**TRY IT**
Each line from the beginning of the data below through the line containing "bitsFrom_in_byte b k" should be repeated exactly, please.

**RECORDS SUPPLIED**
- - -

/-- Settles O57: the field is a span that stays inside byte b. -/
theorem bitFieldsAreExtractions : Obligations.BitFieldsAreExtractions := by
  intro f b hi lo hb hlohi hhi
  have hpos : 7 - hi = 8 - lo - (hi - lo + 1) := by omega
  rw [extractBits_of_le (by omega), hpos, bitsFrom_in_byte f b _ (by omega)]

/-! ## O56: whole bytes -/

/-- Reading all eight bits of a byte. -/
theorem bitsFrom_byte (b : List Byte) (k v : Nat) :
    bitsFrom b 8 (8 * k) v = (byteAt b k).toNat + 256 * v := by
  have hbyte : bitsFrom b 8 (8 * k) 0 = ((byteAt b k).extractLsb' 0 8).toNat :=
    bitsFrom_in_byte b k 8 (lo := 0) (Nat.le_refl 8)
  rw [bitsFrom_eq_add, hbyte, BitVec.extractLsb'_eq_self, Nat.add_comm]
  rfl

theorem slice_succ {b : List Byte} {a n : Nat} (h : a + n < b.length) :
    slice b a (n + 1) = slice b a n ++ [byteAt b (a + n)] := by
  have hn : n < (b.drop a).length := by
    rw [List.length_drop]
    omega
  rw [slice, slice, List.take_succ_eq_append_getElem hn, List.getElem_drop, byteAt,
    List.getD_eq_getElem _ _ h]

/-- A span of whole bytes is read as a big-endian integer (R110). -/
theorem bitsFrom_bytes {b : List Byte} {a n : Nat} (h : a + n ≤ b.length) :
    bitsFrom b (8 * n) (8 * a) 0 = intBe (slice b a n) := by
  induction n with
  | zero => rfl
  | succ n ih =>
    rw [Nat.mul_succ, bitsFrom_add, ih (by omega), ← Nat.mul_add, bitsFrom_byte, slice_succ h, intBe,
      intBe, List.reverse_append]
    rfl

/-- The bits of a reversed string are its little-endian integer. -/
theorem extractBits_reverse (b : List Byte) :
    extractBits b.reverse 0 0 (8 * b.length) = some (intLe b) := by
  have hall : slice b.reverse 0 b.length = b.reverse := by
    rw [← List.length_reverse]
    exact List.take_length
  have hbits : bitsFrom b.reverse (8 * b.length) (8 * 0) 0 = intBe (slice b.reverse 0 b.length) :=
    bitsFrom_bytes (by simp)
  rw [extractBits_of_le (by simp), Nat.add_zero, hbits, hall, intBe, List.reverse_reverse]

/-- A slice inside a string has the length asked for. -/
theorem slice_length_of_le {b : List Byte} {a n : Nat} (h : a + n ≤ b.length) :
    (slice b a n).length = n := by
  rw [slice_length]
  omega

/-- Settles O56: the slice has n bytes, and the bits of its reverse are its integer. -/
theorem littleEndianExtractionReverses : Obligations.LittleEndianExtractionReverses := by
  refine fun b a n => ⟨fun hle => ?_, extractBitsLe_of_gt⟩
  have hbits := extractBits_reverse (slice b a n)
  rw [slice_length_of_le hle] at hbits
  exact ⟨extractBitsLe_of_le hle, (extractBitsLe_of_le hle).trans hbits.symm⟩

/-! ## O11: XBITS -/

/-- The value of a span as R112 defines it for each form. -/
def spanInt (le : Bool) (b : List Byte) (x : Span) : Nat :=
  if le then intLe (slice b x.byteOff (x.width / 8))
  else bitsFrom b x.width (8 * x.byteOff + x.bitOff) 0

/-- What check 3 of R112 leaves: with `LE` the span is one of whole bytes. -/
def Span.aligned (le : Bool) (x : Span) : Prop := le = true → x.bitOff = 0 ∧ x.width % 8 = 0

/-- The span of `XBITS` ends inside the string. -/
def Span.fits (x : Span) (b : List Byte) : Prop := 8 * x.byteOff + x.bitOff + x.width ≤ 8 * b.length

theorem spanValue_of_fits {le : Bool} {b : List Byte} {x : Span} (hx : x.aligned le)
    (hfit : x.fits b) : spanValue le b x = .ok (spanInt le b x) := by
  unfold Span.fits at hfit
  cases le with
  | false => simp [spanValue, spanInt, extractBits_of_le hfit]
  | true =>
    obtain ⟨hbit, hwidth⟩ := hx rfl
    have hle : x.byteOff + x.width / 8 ≤ b.length := by omega
    simp [spanValue, spanInt, extractBitsLe_of_le hle]

theorem spanValue_of_not_fits {le : Bool} {b : List Byte} {x : Span} (hx : x.aligned le)
    (hfit : ¬ x.fits b) : spanValue le b x = .error .rangeError := by
  unfold Span.fits at hfit
  cases le with
  | false => simp [spanValue, extractBits_of_gt (Nat.lt_of_not_le hfit)]
  | true =>
    obtain ⟨hbit, hwidth⟩ := hx rfl
    have hgt : b.length < x.byteOff + x.width / 8 := by omega
    simp [spanValue, extractBitsLe_of_gt hgt]

/-- The value of a span fits its width. -/
theorem spanInt_lt {le : Bool} {b : List Byte} {x : Span} (hx : x.aligned le) (hfit : x.fits b) :
    spanInt le b x < 2 ^ x.width := by
  cases le with
  | false => exact bitsFrom_lt b x.width _
  | true =>
    obtain ⟨hbit, hwidth⟩ := hx rfl
    unfold Span.fits at hfit
    calc intLe (slice b x.byteOff (x.width / 8))
        < 256 ^ (slice b x.byteOff (x.width / 8)).length := intLe_lt _
      _ = (2 ^ 8) ^ (x.width / 8) := by rw [slice_length_of_le (by omega)]; rfl
      _ = 2 ^ x.width := by rw [← Nat.pow_mul, Nat.mul_div_cancel' (Nat.dvd_of_mod_eq_zero hwidth)]

theorem spanOperand_none {s : State} (le : Bool)
    (h : s.xByteoff = none ∨ s.xBitoff = none ∨ s.xWidth = none) :
    spanOperand le s = .error .illegalOperand := by
  unfold spanOperand
  obtain ⟨a, ha, ha'⟩ | ⟨-, ha'⟩ := operand_cases s.xByteoff
  · obtain ⟨b, hb, hb'⟩ | ⟨-, hb'⟩ := operand_cases s.xBitoff
    · have hw : s.xWidth = none := by simpa [ha, hb] using h
      rw [ha', hb', hw]
      rfl
    · rw [ha', hb']
      rfl
  · rw [ha']
    rfl

section
variable {le : Bool} {s : State} {a b : BitVec 16} {w : BitVec 8} (ha : s.xByteoff = some a)
  (hb : s.xBitoff = some b) (hw : s.xWidth = some w)
include ha hb hw

/-- The checks 2 and 3 of R112, the three operand registers being valid. -/
theorem spanOperand_some : spanOperand le s =
    if w.toNat > 64 then .error .illegalOperand
    else if le && (b.toNat != 0 || w.toNat % 8 != 0) then .error .illegalOperand
    else .ok ⟨a.toNat, b.toNat, w.toNat⟩ := by
  rw [spanOperand, ha, hb, hw]
  rfl

theorem spanOperand_wide (h : w.toNat > 64) : spanOperand le s = .error .illegalOperand := by
  rw [spanOperand_some ha hb hw, if_pos h]

theorem spanOperand_unaligned (h64 : w.toNat ≤ 64) (hle : le = true)
    (h : b ≠ 0 ∨ w.toNat % 8 ≠ 0) : spanOperand le s = .error .illegalOperand := by
  have hcheck : (le && (b.toNat != 0 || w.toNat % 8 != 0)) = true := by
    simpa [hle, BitVec.toNat_eq] using h
  rw [spanOperand_some ha hb hw, if_neg (Nat.not_lt.mpr h64), if_pos hcheck]

theorem spanOperand_aligned (h64 : w.toNat ≤ 64) (h : le = true → b = 0 ∧ w.toNat % 8 = 0) :
    spanOperand le s = .ok ⟨a.toNat, b.toNat, w.toNat⟩ := by
  have hcheck : ¬ (le && (b.toNat != 0 || w.toNat % 8 != 0)) = true := by
    cases le with
    | false => simp
    | true => simp [h rfl]
  rw [spanOperand_some ha hb hw, if_neg (Nat.not_lt.mpr h64), if_neg hcheck]

end

/-- The next state of XBITS when it ends with an error. -/
theorem exec_xbits_of_error {le : Bool} {s : State} {e : ErrCode} (h : xbitsResult le s = .error e) :
    exec (.xbits le) s = .next (failed { s with xVal := none } e.code) := by
  rw [exec_eq, report, Report.of_error h]
  rfl

/-- XBITS fails with the first operand check that fails. -/
theorem exec_xbits_of_spanOperand_error {le : Bool} {s : State} {e : ErrCode}
    (h : spanOperand le s = .error e) :
    exec (.xbits le) s = .next (failed { s with xVal := none } e.code) := by
  refine exec_xbits_of_error ?_
  rw [xbitsResult, h]
  rfl

/-- Past the operand checks the result is the value of the span. -/
theorem xbitsResult_of_spanOperand_ok {le : Bool} {s : State} {x : Span}
    (h : spanOperand le s = .ok x) :
    xbitsResult le s = (spanValue le (frame s) x).map (BitVec.ofNat 64) := by
  rw [xbitsResult, h]
  rfl

/-- XBITS with good operands and a span past the end of `IBUF`. -/
theorem exec_xbits_of_not_fits {le : Bool} {s : State} {x : Span} (h : spanOperand le s = .ok x)
    (hx : x.aligned le) (hfit : ¬ x.fits (frame s)) :
    exec (.xbits le) s = .next (failed { s with xVal := none } 1) := by
  refine exec_xbits_of_error (e := .rangeError) ?_
  rw [xbitsResult_of_spanOperand_ok h, spanValue_of_not_fits hx hfit]
  rfl

/-- XBITS with good operands and a span inside `IBUF`. -/
theorem exec_xbits_of_fits {le : Bool} {s : State} {x : Span} (h : spanOperand le s = .ok x)
    (hx : x.aligned le) (hfit : x.fits (frame s)) :
    exec (.xbits le) s =
      .next (ended { s with xVal := some (BitVec.ofNat 64 (spanInt le (frame s) x)) }) := by
  have hresult : xbitsResult le s = .ok (BitVec.ofNat 64 (spanInt le (frame s) x)) := by
    rw [xbitsResult_of_spanOperand_ok h, spanValue_of_fits hx hfit]
    rfl
  rw [exec_eq, report, Report.of_ok hresult]
  rfl

theorem encode_xbits (le : Bool) : encode (.xbits le) = if le then 0x820 else 0x020 := by
  cases le <;> rfl

theorem span_aligned_iff {le : Bool} {a : Nat} {b : BitVec 16} {w : Nat} :
    Span.aligned le ⟨a, b.toNat, w⟩ ↔ (le = true → b = 0 ∧ w % 8 = 0) := by
  simp [Span.aligned, BitVec.toNat_eq]

theorem span_fits_frame_iff {s : State} {x : Span} :
    x.fits (frame s) ↔ 8 * x.byteOff + x.bitOff + x.width ≤ 8 * s.ibuf.size := by
  simp [Span.fits, frame, Memory.size]

/-- Settles O11: the operand checks in their order, then the range check and the value. -/
theorem xbitsExtractsASpan : Obligations.XbitsExtractsASpan := by
  refine fun le s => ⟨encode_xbits le,
    fun hnone => exec_xbits_of_spanOperand_error (spanOperand_none le hnone),
    fun a b w ha hb hw =>
      ⟨fun hwide => exec_xbits_of_spanOperand_error (spanOperand_wide ha hb hw hwide),
        fun h64 hle h => exec_xbits_of_spanOperand_error (spanOperand_unaligned ha hb hw h64 hle h),
        fun h64 h hgt => ?range, fun h64 h hle => ?value⟩⟩
  case range =>
    exact exec_xbits_of_not_fits (spanOperand_aligned ha hb hw h64 h) (span_aligned_iff.mpr h)
      fun hfit => absurd (span_fits_frame_iff.mp hfit) (Nat.not_le.mpr hgt)
  case value =>
    have hx : Span.aligned le ⟨a.toNat, b.toNat, w.toNat⟩ := span_aligned_iff.mpr h
    have hfit : Span.fits ⟨a.toNat, b.toNat, w.toNat⟩ (frame s) := span_fits_frame_iff.mpr hle
    exact ⟨_, exec_xbits_of_fits (spanOperand_aligned ha hb hw h64 h) hx hfit, spanInt_lt hx hfit,
      rfl⟩

end Sys2Proof.Machine
end

/-! # The family `43_frame_parser.md`: PARSE, and how PARSE and DECODE fail

The frame alone decides the layout, so the parser is described frame by frame first, in the words of the
statements; `exec_parse_of_frame` and its neighbours then give each command's whole next state. -/

section
namespace Sys2Proof.Machine

open Sys2Proof.Stated

/-! ## The version -/

theorem verOperand_of_usable {s : State} (h : usable s.ver) : ∃ ver, verOperand s = .ok ver := by
  unfold verOperand
  obtain h | h | h := h <;> rw [h] <;> exact ⟨_, rfl⟩

theorem verOperand_of_not_usable {s : State} (h : ¬ usable s.ver) :
    verOperand s = .error .illegalOperand := by
  unfold verOperand
  cases hv : s.ver with
  | none => rfl
  | some v =>
    simp only [usable, hv, Option.some.injEq, not_or] at h
    obtain ⟨h0, h1, h2⟩ := h
    have hnone : versionOf v = none := by simp only [versionOf, h0, h1, h2, if_false]
    rw [Option.bind_some, hnone, operand_none]

theorem rootSlot_eq_rootOf {s : State} {ver : Version} (h : verOperand s = .ok ver) :
    rootSlot ver = rootOf s.ver := by
  have h11 := verOperand_is11 h
  cases ver <;> simp_all [rootSlot, rootOf]

/-! ## The parser, layout by layout -/

/-- The MHDR of a frame (R59). -/
def headerOf (b : List Byte) : Mhdr := mhdrOf (byteAt b 0)

theorem headerOf_mtype (b : List Byte) : (headerOf b).mtype = mtype b := rfl

/-- The four kinds of frame that R121 tells apart by MType. -/
theorem mtype_cases (b : List Byte) :
    mtype b = 0 ∨ mtype b = 1 ∨ isData b ∨ mtype b = 6 ∨ mtype b = 7 := by
  unfold isData
  generalize mtype b = v
  decide +revert

section
variable {b : List Byte} {ver : Version} {fcnthi : BitVec 16} {root : Option Block}

theorem parseFrame_of_nil (h : b.length = 0) : parseFrame b ver fcnthi root = .malformed none :=
  if_pos h

theorem parseFrame_of_short (h0 : b.length ≠ 0) (h : b.length < 12) :
    parseFrame b ver fcnthi root = .malformed (some (headerOf b)) :=
  (if_neg h0).trans (if_pos h)

/-- The branch of the parser that an MType selects (R121). -/
def parseBranch (b : List Byte) (ver : Version) (fcnthi : BitVec 16) (root : Option Block) :
    MType → ParseResult
  | .joinRequest => parseJoinRequest (headerOf b) b
  | .joinAccept => parseJoinAccept (headerOf b) ver root b
  | .unconfirmedDataUp | .confirmedDataUp => parseData (headerOf b) 0 fcnthi b
  | .unconfirmedDataDown | .confirmedDataDown => parseData (headerOf b) 1 fcnthi b
  | .rfu | .proprietary => .frame (headerOf b) .unstructured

- - -

**THE COMPLETED TASK**
/-- Settles O57: the field is a span that stays inside byte b. -/
theorem bitFieldsAreExtractions : Obligations.BitFieldsAreExtractions := by
  intro f b hi lo hb hlohi hhi
  have hpos : 7 - hi = 8 - lo - (hi - lo + 1) := by omega
  rw [extractBits_of_le (by omega), hpos, bitsFrom_in_byte f b _ (by omega)]

/-! ## O56: whole bytes -/

/-- Reading all eight bits of a byte. -/
theorem bitsFrom_byte (b : List Byte) (k v : Nat) :
    bitsFrom b 8 (8 * k) v = (byteAt b k).toNat + 256 * v := by
  have hbyte : bitsFrom b 8 (8 * k) 0 = ((byteAt b k).extractLsb' 0 8).toNat :=
    bitsFrom_in_byte b k 8 (lo := 0) (Nat.le_refl 8)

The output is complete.